Every year I read a lot. Every year I swear I’m going to write a quick article about all the books I read and loved, and every year I fail. In fact, the post about my favorite books of 2017 is still sitting in my drafts folder. This is the year I got it together and jotted down my recommendations.
If you like inspired fiction, memoirs that will literally CHANGE YOUR LIFE and really important, in-depth reporting, read on.
Her Body And Other Parties [Carmen Maria Machado]
If you’re a fan of twisty, creepy stories with undertones of feminism (who isn’t?!), this clever short story collection will rock your world. It’s complex and stunningly written, but doesn’t require a graduate degree to understand the themes. She takes on myths involving women and does something more important than a “modern” take— she subtly highlights the misogyny lurking underneath.
BONUS! This book just got picked up by FX and will be turned into a tv series soon. I’m really excited to see what they do with it!
Men Explain Things To Me [Rebecca Solnit]
Rebecca Solnit invented the word “mansplaining,” and her thoughts on how talking down to women isn’t an isolated phenomenon is very accessible. If you don’t have time for the entire book, the best chapter was published online as an essay that you can read here.
Less [Andrew Sean Greer]
Have you ever read a book that ends predictably, but you still delight in the ending because you feel so deeply for the characters? Less is the tale of a novelist toiling in obscurity who is in love with someone who is about to get married to another man. He decides that instead of going to his ex’s wedding, he’s going on an around-the-world, Walter Mitty-esque adventure.
And Now We Have Everything [Meaghan O’Connell]
Meaghan O’Connell writes so honestly and unflinchingly about becoming a mother that this book ought to be required reading for every woman who wants to have a child someday. She goes into gross detail (which frankly before having a kid, I wish I’d known more of) and honest feelings without being too sentimental.
Evicted: Poverty and Profit in the American City [Matthew Desmond]
If you want to know more about how people get trapped in a cycle of poverty, Evicted explains how the housing system sets people up to fail. The author follows eight families in Milwaukee as they struggle to keep themselves and their families housed.
All You Can Ever Know [Nicole Chung]
This book about a Korean woman’s adoption by a white family in Oregon paints adoption with a complexity that I’ve rarely seen, as something that changed the course of her life but that she knew little about until she was an adult.

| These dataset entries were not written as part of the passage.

/-! ### Fields of the page kind Sys -/

def Sys.SYS_ID_IDCODE : Fld := ⟨0x040, 0, 32⟩
def Sys.STRAPS_BOOT : Fld := ⟨0x044, 0, 2⟩
def Sys.STRAPS_CFG_PWR : Fld := ⟨0x044, 2, 1⟩
def Sys.RESET_CAUSE_KIND : Fld := ⟨0x048, 0, 3⟩
def Sys.RESET_CAUSE_WARM_CNT : Fld := ⟨0x048, 8, 8⟩
def Sys.SYS_RST_KEY : Fld := ⟨0x04c, 0, 32⟩
def Sys.WDOG_MS : Fld := ⟨0x050, 0, 24⟩
def Sys.WDOG_WARM : Fld := ⟨0x050, 24, 1⟩
def Sys.WDOG_KICK_KICK : Fld := ⟨0x054, 0, 1⟩
def Sys.BOOT_STAT_IMAGE : Fld := ⟨0x058, 0, 2⟩
def Sys.BOOT_STAT_UNSIGNED : Fld := ⟨0x058, 2, 1⟩
def Sys.BOOT_STAT_CODE : Fld := ⟨0x058, 3, 5⟩
def Sys.BOOT_STAT_CODE_A : Fld := ⟨0x058, 8, 8⟩
def Sys.BOOT_STAT_CODE_B : Fld := ⟨0x058, 16, 8⟩
def Sys.BOOT_STAT_CODE_H : Fld := ⟨0x058, 24, 8⟩
def Sys.BOOT_TRY_TRY_A : Fld := ⟨0x05c, 0, 4⟩
def Sys.BOOT_TRY_TRY_B : Fld := ⟨0x05c, 4, 4⟩
def Sys.BOOT_OK_OK : Fld := ⟨0x060, 0, 1⟩
def Sys.HOST_IMG_ADDR : Fld := ⟨0x064, 0, 32⟩
def Sys.FUSE_CFG_SECURE : Fld := ⟨0x068, 0, 1⟩
def Sys.FUSE_CFG_ROLLBACK : Fld := ⟨0x068, 8, 7⟩
def Sys.UID : Fld := ⟨0x070, 0, 128⟩
def Sys.PKHASH_HASH : Fld := ⟨0x080, 0, 256⟩
def Sys.DBGHASH_HASH : Fld := ⟨0x0a0, 0, 256⟩
def Sys.HASH_SRC_ADDR : Fld := ⟨0x0c0, 0, 32⟩
def Sys.HASH_LEN_BYTES : Fld := ⟨0x0c4, 0, 25⟩
def Sys.HASH_CMD_SHA : Fld := ⟨0x0c8, 0, 1⟩
def Sys.HASH_CMD_VERIFY : Fld := ⟨0x0c8, 1, 1⟩
def Sys.HASH_STAT_BUSY : Fld := ⟨0x0cc, 0, 1⟩
def Sys.HASH_STAT_SIG_OK : Fld := ⟨0x0cc, 1, 1⟩
def Sys.HASH_OUT_DIGEST : Fld := ⟨0x0e0, 0, 256⟩
def Sys.VER_KEY_KEY : Fld := ⟨0x100, 0, 512⟩
def Sys.VER_SIG_SIG : Fld := ⟨0x140, 0, 512⟩
def Sys.DBG_STAT_SCOPE : Fld := ⟨0x180, 0, 2⟩
def Sys.DBG_STAT_FAILED : Fld := ⟨0x180, 2, 1⟩
def Sys.DBG_CMD_SUBMIT : Fld := ⟨0x184, 0, 1⟩
def Sys.DBG_CMD_RELOCK : Fld := ⟨0x184, 1, 1⟩
def Sys.DBG_CHAL_CHAL : Fld := ⟨0x190, 0, 128⟩
def Sys.DBG_TOKEN_TOKEN : Fld := ⟨0x1a0, 0, 1056⟩

/-- Access rows of the page kind Sys. -/
def Sys.rows : List Row :=
  [⟨0x040, 0, 1, 0, 32, .rd, 442261828, .any⟩,
   ⟨0x044, 0, 1, 0, 2, .rd, 0, .any⟩,
   ⟨0x044, 0, 1, 2, 1, .rd, 0, .any⟩,
   ⟨0x048, 0, 1, 0, 3, .rd, 0, .any⟩,
   ⟨0x048, 0, 1, 8, 8, .rd, 0, .any⟩,
   ⟨0x04c, 0, 1, 0, 32, .pu, 0, .any⟩,
   ⟨0x050, 0, 1, 0, 24, .fr, 0, .any⟩,
   ⟨0x050, 0, 1, 24, 1, .fr, 0, .any⟩,
   ⟨0x054, 0, 1, 0, 1, .pu, 0, .any⟩,
   ⟨0x058, 0, 1, 0, 2, .rd, 0, .any⟩,
   ⟨0x058, 0, 1, 2, 1, .rd, 0, .any⟩,
   ⟨0x058, 0, 1, 3, 5, .rd, 0, .any⟩,
   ⟨0x058, 0, 1, 8, 8, .rd, 0, .any⟩,
   ⟨0x058, 0, 1, 16, 8, .rd, 0, .any⟩,
   ⟨0x058, 0, 1, 24, 8, .rd, 0, .any⟩,
   ⟨0x05c, 0, 1, 0, 4, .rd, 0, .any⟩,
   ⟨0x05c, 0, 1, 4, 4, .rd, 0, .any⟩,
   ⟨0x060, 0, 1, 0, 1, .pu, 0, .any⟩,
   ⟨0x064, 0, 1, 0, 32, .fr, 0, .any⟩,
   ⟨0x068, 0, 1, 0, 1, .rd, 0, .any⟩,
   ⟨0x068, 0, 1, 8, 7, .rd, 0, .any⟩,
   ⟨0x070, 0, 1, 0, 128, .rd, 0, .any⟩,
   ⟨0x080, 0, 1, 0, 256, .rd, 0, .any⟩,
   ⟨0x0a0, 0, 1, 0, 256, .rd, 0, .any⟩,
   ⟨0x0c0, 0, 1, 0, 32, .fr, 0, .any⟩,
   ⟨0x0c4, 0, 1, 0, 25, .fr, 0, .any⟩,
   ⟨0x0c8, 0, 1, 0, 1, .pu, 0, .any⟩,
   ⟨0x0c8, 0, 1, 1, 1, .pu, 0, .any⟩,
   ⟨0x0cc, 0, 1, 0, 1, .rd, 0, .any⟩,
   ⟨0x0cc, 0, 1, 1, 1, .rd, 0, .any⟩,
   ⟨0x0e0, 0, 1, 0, 256, .fr, 0, .any⟩,
   ⟨0x100, 0, 1, 0, 512, .fr, 0, .any⟩,
   ⟨0x140, 0, 1, 0, 512, .fr, 0, .any⟩,
   ⟨0x180, 0, 1, 0, 2, .rd, 0, .any⟩,
   ⟨0x180, 0, 1, 2, 1, .oc, 0, .any⟩,
   ⟨0x184, 0, 1, 0, 1, .pu, 0, .any⟩,
   ⟨0x184, 0, 1, 1, 1, .pu, 0, .any⟩,
   ⟨0x190, 0, 1, 0, 128, .rd, 0, .any⟩,
   ⟨0x1a0, 0, 1, 0, 1056, .fr, 0, .any⟩]

/-! ### Fields of the page kind Spi -/

def Spi.HOST_CFG_CRC_EN : Fld := ⟨0x040, 0, 1⟩
def Spi.HOST_CFG_RX_DREQ : Fld := ⟨0x040, 8, 6⟩
def Spi.HOST_CFG_TX_DREQ : Fld := ⟨0x040, 16, 6⟩
def Spi.HOST_STAT_RESULT : Fld := ⟨0x044, 0, 8⟩
def Spi.HOST_STAT_BUSY : Fld := ⟨0x044, 8, 1⟩
def Spi.HOST_STAT_FRAMES : Fld := ⟨0x044, 16, 16⟩
def Spi.HOST_FAIL_ADDR : Fld := ⟨0x048, 0, 32⟩
def Spi.HOST_DB_DB : Fld := ⟨0x04c, 0, 16⟩
def Spi.DB_SET_SET : Fld := ⟨0x050, 0, 16⟩
def Spi.HOST_MASK_MASK : Fld := ⟨0x054, 0, 16⟩
def Spi.FW_DB_DB : Fld := ⟨0x058, 0, 16⟩
def Spi.RXF_DATA_DATA : Fld := ⟨0x05c, 0, 32⟩
def Spi.TXF_DATA_DATA : Fld := ⟨0x060, 0, 32⟩
def Spi.FIFO_STAT_RX_LEVEL : Fld := ⟨0x064, 0, 9⟩
def Spi.FIFO_STAT_TX_LEVEL : Fld := ⟨0x064, 16, 9⟩
def Spi.FIFO_CTL_RX_FLUSH : Fld := ⟨0x068, 0, 1⟩
def Spi.FIFO_CTL_TX_FLUSH : Fld := ⟨0x068, 1, 1⟩

/-- Access rows of the page kind Spi. -/
def Spi.rows : List Row :=
  [⟨0x040, 0, 1, 0, 1, .fr, 0, .any⟩,
   ⟨0x040, 0, 1, 8, 6, .fr, 1, .clamp 1 63⟩,
   ⟨0x040, 0, 1, 16, 6, .fr, 1, .clamp 1 63⟩,
   ⟨0x044, 0, 1, 0, 8, .rd, 0, .any⟩,
   ⟨0x044, 0, 1, 8, 1, .rd, 0, .any⟩,
   ⟨0x044, 0, 1, 16, 16, .rd, 0, .any⟩,
   ⟨0x048, 0, 1, 0, 32, .rd, 0, .any⟩,
   ⟨0x04c, 0, 1, 0, 16, .rd, 0, .any⟩,
   ⟨0x050, 0, 1, 0, 16, .pu, 0, .any⟩,
   ⟨0x054, 0, 1, 0, 16, .fr, 0, .any⟩,
   ⟨0x058, 0, 1, 0, 16, .oc, 0, .any⟩,
   ⟨0x05c, 0, 1, 0, 32, .rd, 0, .any⟩,
   ⟨0x060, 0, 1, 0, 32, .fr, 0, .any⟩,
   ⟨0x064, 0, 1, 0, 9, .rd, 0, .any⟩,
   ⟨0x064, 0, 1, 16, 9, .rd, 0, .any⟩,
   ⟨0x068, 0, 1, 0, 1, .pu, 0, .any⟩,
   ⟨0x068, 0, 1, 1, 1, .pu, 0, .any⟩]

You watch her battle with questioning what her life would have been like with her biological family, and the disconnect she felt being raised as a woman of color in a predominately white family.
Honorable mentions
Red Notice by Bill Browder
Priestdaddy by Patricia Lockwood
One Day We’ll All Be Dead and None of This Will Matter by Scaachi Koul
The Indifferent Stars Above: The Harrowing Saga of the Donner Party by Daniel James Brown
I Know This Much is True by Wally Lamb
Featured photo by Radu Marcusu. This post contains affiliate links.
6 Comments
So, what are the books you read that are in your lowest 10. And any you’d recommend no one read?
Good question! I read a lot of bad thrillers this year… The Cabin at the End of the World and Girl Last Seen. I also disliked Pamela Druckman’s There Are No Grownups Here (she wrote Bringing Up Bebe, which was really good, and this one was just… not, I didn’t even finish it.) Didn’t care for Andy Weir’s Artemis (he wrote The Martian, which was great!)
I also didn’t finish Cork Dork, Astroyphysics for People in a Hurry, and Salt to the Sea. Cork Dork was interesting but too long, never got into Astrophysics…. and Salt to the Sea didn’t pull me in either. So I guess I’d say those are the ones you should skip, but every book affects people differently so I hate to say that you shouldn’t give them a try!
Yesss! As always, impressed and inspired by your reading 😀 I am also upset that I have only read 1 of your top 6 and 2 of your runners up!! Darn it! Less and Evicted are on my “must read ASAP” list, although that list is about 50 books long which changes the meaning of “ASAP.” But I will get to them!
YAY! You are going to love Less, it’s such a clever, optimistic book!
Hey Kathie,
I love reading your blog and I too read a lot in 2018. I usually prefer nonfiction, so I really appreciate your feedback concerning the highlights of 2018!! Does ‘Now we have everything’ cover adoption as well?
Hi! Ack, I just saw this, sorry for the late late response. “And Now We Have Everything” doesn’t touch on adoption, although I think the author might consider it briefly at the beginning of the book. “All You Can Ever Know” was probably the best book about adoption (and one of the best memoirs) I’ve ever read, though– I hope you can give that a try!